3 Eylül 2013 Salı

Nar Ağacı - Nazan Bekiroğlu

Kitaba başlarken ağır başlamış olsam da son kısımları hızlıca bitti. 
İlk 200 sayfayı kaç günde okudum bilmem ama son 300 sayfa iki günde ağlaya sızlaya okundu onu biliyorum. 

Özellikle Zehra ve Büyükhanım'ın yolculukları Setterhan'a göre  çok etkiledi.  Setterhan için erkek adam çabuk alışır mantığımı güttüm ne?
Fark ettim ki ben ayrılık hikayeleri seviyormuşum. İlk İsmail ayrıldı. Ardından Siranuş hanım ve asıl kahramanlar. Ne kadar zorlanarak okusam da ayrılık olmayınca gerçekçi, durmuyor benim için. Tabi güzel bir dille anlatılması da var. 
Zehra Trabzona geri dönünce onun yerine koşa koşa Hacıbey'e varasım geldi. Ev nerede kestiremedim, yoksa koşacaktım :)
Gözlemci pek çok yeri  yürüyerek geçti de bana pek yakın gelmedi mesafeler. Deniz doldurulmuş deniyor o yüzden evin yerini tam olarak anlayamadım. Hoş deniz doldurulmasa imiş Trabzon merkezi pek bilmem ya :)

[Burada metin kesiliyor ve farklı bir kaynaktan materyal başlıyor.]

/-! ## Pipe -/

theorem dropResident_k {g : Fin 4} {reason bytes : Nat} {d : Dev} (sB : Blk.sub [.lg] L = true) (kD : Keeps L D d) :
    Keeps L D (dropResident g reason bytes d) := by
  unfold dropResident
  with_reducible repeat' (first
      | exact kD | exact Blk.le (by decide) sB | assumption | apply onLedger_k | split | dsimp only)

theorem endFrame_k {g : Fin 4} {t : Take} {c : Closing} {gsn : W32} {d : Dev}
    (sB : Blk.sub [.lg, .pipes] L = true) (kD : Keeps L D d) :
    Keeps L D (endFrame g t c gsn d) := by
  unfold endFrame
  with_reducible repeat' (first
      | exact kD | exact Blk.le (by decide) sB | assumption | apply onLedger_k | apply onPipe_k | split
      | (apply mapGetD_k; intro _) | dsimp only)

theorem openImplicit_k {g : Fin 4} {s : Slot} {d : Dev} (sB : Blk.sub [.pipes] L = true) (kD : Keeps L D d) :
    Keeps L D (openImplicit g s d) := by
  unfold openImplicit
  with_reducible repeat' (first | exact kD | exact Blk.le (by decide) sB | assumption | apply onPipe_k | split | dsimp only)

theorem haveFrame_k {g : Fin 4} {t : Take} {s : Slot} {d : Dev}
    (sB : Blk.sub [.lg, .pipes] L = true) (kD : Keeps L D d) :
    Keeps L D (haveFrame g t s d) := by
  unfold haveFrame
  with_reducible repeat' (first
      | exact kD | exact Blk.le (by decide) sB | assumption | apply endFrame_k | apply onPipe_k | apply openImplicit_k
      | split | dsimp only)

theorem consumeData_k {g : Fin 4} {t : Take} {s : Slot} {d : Dev}
    (sB : Blk.sub [.lg, .pipes] L = true) (kD : Keeps L D d) :
    Keeps L D (consumeData g t s d) := by
  unfold consumeData
  with_reducible repeat' (first
      | exact kD | exact Blk.le (by decide) sB | assumption | apply dropResident_k | apply haveFrame_k | apply onLedger_k
      | apply onPipe_k | split | (apply mapGetD_k; intro _) | dsimp only)

theorem consumeClose_k {g : Fin 4} {t : Take} {s : Slot} {d : Dev}
    (sB : Blk.sub [.lg, .pipes] L = true) (kD : Keeps L D d) :
    Keeps L D (consumeClose g t s d) := by
  unfold consumeClose
  with_reducible repeat' (first
      | exact kD | exact Blk.le (by decide) sB | assumption | apply endFrame_k | apply haveFrame_k | apply onPipe_k | split
      | dsimp only)

theorem flushLost_k {g : Fin 4} {t : Take} {upto : Nat} {d : Dev}
    (sB : Blk.sub [.lg, .pipes] L = true) (kD : Keeps L D d) :
    Keeps L D (flushLost g t upto d) := by
  unfold flushLost
  with_reducible repeat' (first
      | exact kD | exact Blk.le (by decide) sB | assumption | apply endFrame_k | apply onLedger_k | apply onPipe_k
      | (apply each_k; intro _ _ _) | split | (apply Keeps.fstOf; assumption) | dsimp only)

theorem consumeOpen_k {g : Fin 4} {t : Take} {s : Slot} {d : Dev}
    (sB : Blk.sub [.out, .lg, .pipes, .cat, .hif, .dma, .evr] L = true) (kD : Keeps L D d) :
    Keeps L D (consumeOpen g t s d) := by
  unfold consumeOpen
  with_reducible repeat' (first
      | exact kD | exact Blk.le (by decide) sB | assumption | apply endFrame_k | apply flushLost_k | apply logEvent_k
      | apply onPipe_k | split | dsimp only)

Kitabı pek çok kişi okudu. O yüzden ben uzun uzun yazmayacağım. yok ben okumadım merak ettim diyorsanız. Kültürelfte çok güzel bir yazı var. Oraya bakabilirsiniz. Hatta izlemeye alabilirsiniz. Pek çok blogda güzel yorumlar olsada benim aklıma şuan gelmedi.
Beğendiğim yazılar bulunca kendi yorumumun altında link vermeye karar.
Ben beğendim sizde okuyun diye.
İlk karalama defterini bakın ardından kitap sohbetçisi'ne bakmayı ihmal etmeyin.

Bol okumalı güzel günler dilerim.

Kalın sağlıcakla.


Hiç yorum yok:

Yorum Gönder

Sizden alalım bir fikir....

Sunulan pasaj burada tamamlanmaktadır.